Learn

It turns out that, when we run a hypothesis test with a significance threshold, the significance threshold is equal to the type I error (false positive) rate for the test. To see this, we can use a simulation.

Recall our quiz question example: the null hypothesis is that the probability of getting a quiz question correct is equal to 70%. We’ll make a type I error if the null hypothesis is correct (the true probability of a correct answer is 70%), but we get a significant p-value anyways.

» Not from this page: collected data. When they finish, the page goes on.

-- ==== Sys2Proof/Machine/Access.lean ====
section
/-! DEFINITION. Memory accesses: caches and coherence (02 R32 to R42), counted grains (08 R196 to R204), MX alias pages
(02 R47 to R49), write-combining (02 R32, 10 R237), poison (02 R31). An access is performed at one moment, within the
step that makes it (log entry 7). -/

namespace Sys2Proof.Machine

/-! ### Count events (08 R195, R204) -/

def getCluster (s : State) (c : Nat) : Cluster := mgetD s.clusters c {}

def modCluster (s : State) (c : Nat) (f : Cluster → Cluster) : State :=
  { s with clusters := mset s.clusters c (f (getCluster s c)) }

/-- The cluster of a core number (06 R139). -/
def clusterOf (core : Nat) : Nat := core / 4

def dieOfCluster (cl : Nat) : Nat := cl / 64

/-- A squad that is resident on a cluster (08 R204). -/
def residentOn (s : State) (squad cl : Nat) : Bool :=
  match mget s.squads squad with
  | some q => q.live && (match mget s.teams q.team with
      | some t => (t.state == .resident || t.state == .migrating) && t.cores.any fun c => clusterOf c == cl
      | none => false)
  | none => false

/-- An `UNDERREAD` or, with `lost`, a `COUNTLOST` event of a counted grain. -/
def countEvent (s : State) (lost : Bool) (cl team squad : Nat) : State :=
  let s := modCluster s cl fun c =>
    if lost then { c with clCountLost := c.clCountLost + 1 } else { c with clUnder := c.clUnder + 1 }
  let mark (t : Team) : Team :=
    if t.state == .retired then t
    else if lost then { t with countLost := true } else { t with underMark := true }
  let s := { s with teams := mmod s.teams team mark }
  if residentOn s squad cl then
    { s with squads := mmod s.squads squad fun q => { q with cstat := q.cstat ||| (if lost then 2 else 4) } }
  else s

/-! ### Grains -/

def Grain.covers (g : Grain) (asid : Half) (va : Nat) : Bool :=
  g.asid == asid && decide (g.va.toNat ≤ va) && decide (va < g.va.toNat + g.size)

def Grain.overlaps (g : Grain) (asid : Half) (va n : Nat) : Bool :=
  g.asid == asid && decide (g.va.toNat < va + n) && decide (va < g.va.toNat + g.size)

def Grain.owned (g : Grain) : Bool := g.st != .shared

def Grain.isArmed (g : Grain) : Bool :=
  match g.cnt with
  | .armed _ _ _ => true
  | _ => false

def isCounted (g : Grain) : Bool := g.cnt != .plain

/-- Number of a holder that is a cluster's L1. -/
def l1Of : Holder → Option Nat
  | .l1 c => some c
  | _ => none

/-- The die of a holder. -/
def holderDie : Holder → Option Nat
  | .l1 c | .copyEngine c | .operandFetch c => some (dieOfCluster c)
  | .codec d _ | .l2 d _ | .rdc d => some d.toNat
  | .host => none

def Grain.isL2 (g : Grain) : Bool := match g.holder with | .l2 _ _ => true | _ => false
def Grain.isRdc (g : Grain) : Bool := match g.holder with | .rdc _ => true | _ => false

/-- The L2 half of a home agent, and the remote-data cache of a die. -/
def l2Of (home : Nat) : Holder := .l2 (BitVec.ofNat 3 (home / 2)) (home % 2 == 1)
def rdcOf (die : Nat) : Holder := .rdc (BitVec.ofNat 3 die)

/-- The remote-data cache that stands behind an L1, for lines homed elsewhere (02 R36). -/
def rdcBehind (h : Option Holder) : Option Holder := (h.bind l1Of).map fun c => rdcOf (dieOfCluster c)

/-- The grain of a holder at an address, drained tags included. -/
def findGrain (s : State) (h : Holder) (asid : Half) (va : Nat) : Option Grain :=
  s.grains.find? fun g => g.holder == h && g.covers asid va

/-- Put a grain in place of its holder's copy, in an entry that has room. -/
def seatGrain (s : State) (g : Grain) : State :=
  { s with grains := g :: s.grains.filter fun x => !(x.holder == g.holder && x.overlaps g.asid g.va.toNat g.size) }

/-- Replace the sectors of a mask, from sector i on. -/
def putSectors (old new : List Byte) (mask i : Nat) : Nat → List Byte
  | 0 => old
  | n + 1 =>
    let old := if bitOf mask i then putBytes old (32 * i) ((new.drop (32 * i)).take 32) else old
    putSectors old new mask (i + 1) n

/-- Write the dirty sectors of a grain to memory from sector i on (02 R34). -/
def flushSectors (m : List Host.Cell) (pa dirty i : Nat) (data : List Byte) : Nat → List Host.Cell
  | 0 => m
  | n + 1 =>
    let m := if bitOf dirty i then memWriteN m (pa + 32 * i) ((data.drop (32 * i)).take 32) else m
    flushSectors m pa dirty (i + 1) data n

/-! ### Capacity (02 R33, R35, R36) -/

/-- A 512-byte entry of a holder: ASID and number. -/
def inEntry (h : Holder) (k : Half × Nat) (g : Grain) : Bool :=
  g.holder == h && g.asid == k.1 && g.va.toNat / 512 == k.2

def entryOf (g : Grain) : Half × Nat := (g.asid, g.va.toNat / 512)

/-- Ways of a cache; other holders keep no tags. -/
def waysOf : Holder → Option Nat
  | .l1 _ => some 8
  | .l2 _ _ | .rdc _ => some 16
  | _ => none

/-- Two entries of a cache share a set: 128 sets of an L1 by `VA[15:9]`; 4,096 of an L2 half and 2,048 of an RDC. -/
def sameSet (h : Holder) (a b : Half × Nat) : Bool :=
  match h with
  | .l1 _ => a.2 % 128 == b.2 % 128
  | .l2 _ _ => Config.cacheSet a.1 a.2 % 4096 == Config.cacheSet b.1 b.2 % 4096
  | _ => Config.cacheSet a.1 a.2 % 2048 == Config.cacheSet b.1 b.2 % 2048

def distinct {α : Type} [DecidableEq α] (l : List α) : List α :=
  l.foldl (fun r k => if r.contains k then r else r ++ [k]) []

/-- The entry that must leave for a new one: of the ways of its set that no counted line pins, a free one, since the spec
names pseudo-LRU and not its state (02 R33; log entry 73). -/
def victim (s : State) (g : Grain) : Option (Half × Nat) :=
  match waysOf g.holder with
  | none => none
  | some ways =>
    let mine := s.grains.filter fun x => x.holder == g.holder
    if mine.length < ways ∨ mine.any (fun x => entryOf x == entryOf g) then none
    else
      let set := (distinct (mine.map entryOf)).filter fun k => sameSet g.holder k (entryOf g)
      if set.length < ways then none
      else
        let free := set.filter fun k => !mine.any fun x => entryOf x == k && isCounted x
        free[s.choice free.length]?

/-- Write an L2 grain's dirty sectors to memory. -/
def flushL2 (s : State) (g : Grain) : State :=
  match g.pa with
  | some pa => { s with mem := flushSectors s.mem pa g.dirty 0 g.data (g.size / 32) }
  | none => s

/-- Put a grain into its home's L2; an entry that leaves goes to memory. -/
def putL2 (s : State) (g : Grain) : State :=
  match victim s g with
  | none => seatGrain s g
  | some k =>
    let gone := inEntry g.holder k
    let s1 := (s.grains.filter gone).foldl flushL2 s.draw
    seatGrain { s1 with grains := s1.grains.filter fun x => !gone x } g

/-- The dirty sectors of a grain of normal memory reach its home, which holds them in its L2. -/
def writeHome (s : State) (g : Grain) : State :=
  match g.pa with
  | none => s
  | some pa =>
    let line := (findGrain s (l2Of g.home) g.asid g.va.toNat).getD
      { g with holder := l2Of g.home, st := .exclusive, data := memReadN s.mem pa g.size, dirty := 0, cnt := .plain, lost := 0 }
    putL2 s { line with st := .modified, dirty := line.dirty ||| g.dirty
                        data := putSectors line.data g.data g.dirty 0 (g.size / 32) }

/-- A context's PASID (04 R92). -/
def pasidOf (s : State) (asid : Half) : Nat :=
  match slotOfAsid s asid with
  | some k => ccb s k 0x18 8 % 2 ^ 20
  | none => 0

/-- The dirty sectors of a line homed on the host are sent to it (02 R34, 04 R92). -/
def writeHost (s : State) (g : Grain) : State :=
  ((List.range (g.size / 32)).filter (bitOf g.dirty)).foldl (fun s i =>
    let va := g.va + BitVec.ofNat 64 (32 * i)
    { s with
      nextId := s.nextId + 1
      outs := .klReq s.nextId (pasidOf s g.asid) va false :: s.outs
      reqs := s.reqs ++ [{ id := s.nextId, who := .device, kind := .write ((g.data.drop (32 * i)).take 32), asid := g.asid, va := va,
                           st := .remote, hme := 8, slot := (slotOfAsid s g.asid).getD 0, sentAt := s.timeNs.toNat }] }) s

/-- Write a grain's dirty sectors back: from an L1 into the RDC that holds its line, else to the home; from an L2 to
memory (02 R34 to R36). -/
def flushGrain (s : State) (g : Grain) : State :=
  if g.st != .modified then s
  else if g.isL2 then flushL2 s g
  else
    match (rdcBehind (some g.holder)).bind fun h => findGrain s h g.asid g.va.toNat with
    | some r =>
      seatGrain s { r with st := .modified, dirty := r.dirty ||| g.dirty, data := putSectors r.data g.data g.dirty 0 (g.size / 32) }
    | none => if g.pa.isNone then writeHost s g else writeHome s g

/-- A recall of one grain: dirty data is supplied, or discarded when the page is poisoned; an armed count is lost
(08 R202). -/
def recallOne (s : State) (discard : Bool) (g : Grain) : State :=
  let s := if discard || g.cnt == .drained then s else flushGrain s g
  match g.cnt, l1Of g.holder with
  | .armed _ team squad, some c => countEvent s true c team squad
  | _, _ => s

def recallPass (s : State) (discard : Bool) (p : Grain → Bool) : State :=
  let s := (s.grains.filter p).foldl (fun s g => recallOne s discard g) s
  { s with grains := s.grains.filter fun g => !p g }

/-- Recall every grain that a test selects: from L1s, engines and the host, then from RDCs, then from L2s. -/
def recallWhere (s : State) (discard : Bool) (p : Grain → Bool) : State :=
  let s := recallPass s discard fun g => p g && !g.isRdc && !g.isL2
  let s := recallPass s discard fun g => p g && g.isRdc
  recallPass s discard fun g => p g && g.isL2

/-- A copy that a snoop on behalf of a holder reaches: every other one but its home's L2 and the RDC behind it. -/
def Grain.snooped (g : Grain) (h : Option Holder) : Bool :=
  some g.holder != h && !g.isL2 && some g.holder != rdcBehind h

/-- Recall the copies of a range held by others than `h` (02 R40). -/
def recallOthers (s : State) (h : Option Holder) (asid : Half) (va n : Nat) : State :=
  recallWhere s false fun g => g.overlaps asid va n && g.snooped h

def downgradePass (s : State) (p : Grain → Bool) : State :=
  let s := (s.grains.filter p).foldl flushGrain s
  { s with grains := s.grains.map fun g => if p g then { g with st := .shared, dirty := 0 } else g }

Now, consider the following simulation code:

``````false_positives = 0
sig_threshold = 0.05

for i in range(1000):
sim_sample = np.random.choice(['correct', 'incorrect'], size=100, p=[0.7, 0.3])
num_correct = np.sum(sim_sample == 'correct')
p_val = binom_test(num_correct, 100, 0.7)
if p_val < sig_threshold:
false_positives += 1

print(false_positives/1000) #Output: 0.0512``````

This code does the following:

• Set the significance threshold equal to 0.05 and a counter for false positives equal to zero.
• Repeat these steps 1000 times:
• Simulate 100 learners, where each learner has a 70% chance of answering a quiz question correctly.
• Calculate the number of simulated learners who answered the question correctly. Note that, because each learner has a 70% chance of answering correctly, this number will likely be around 70, but will vary every time by random chance.
• Run a binomial test for the simulated sample where the null hypothesis is that the probability of a correct answer is 70% (0.7). Note that, every time we run this test, the null hypothesis is true because we simulated our data so that the probability of a correct answer is 70%.
• Add `1` to our false positives counter every time we make a type I error (the p-value is significant).
• Print the proportion of our 1000 tests (on simulated samples) that resulted in a false positive.

Note that the proportion of false positive tests is very similar to the value of the significance threshold (0.05).

### Instructions

1.

The code from the narrative has been provided for you in script.py with one small change: the code to create `sim_sample` has been altered so that the simulated learners each have an 80% chance of answering the question correctly. Change the call to `binom_test()` so that, for each simulated dataset, you’re running a binomial test where the null hypothesis is true. Press “Run”.

If you’ve done this correctly, you should see that the proportion of tests resulting in a false positive is close to the significance threshold (0.05).

2.

Now, change the significance threshold to `0.01` and press “Run”.

Note that the proportion of simulations that result in a type I error should now be close to 0.01.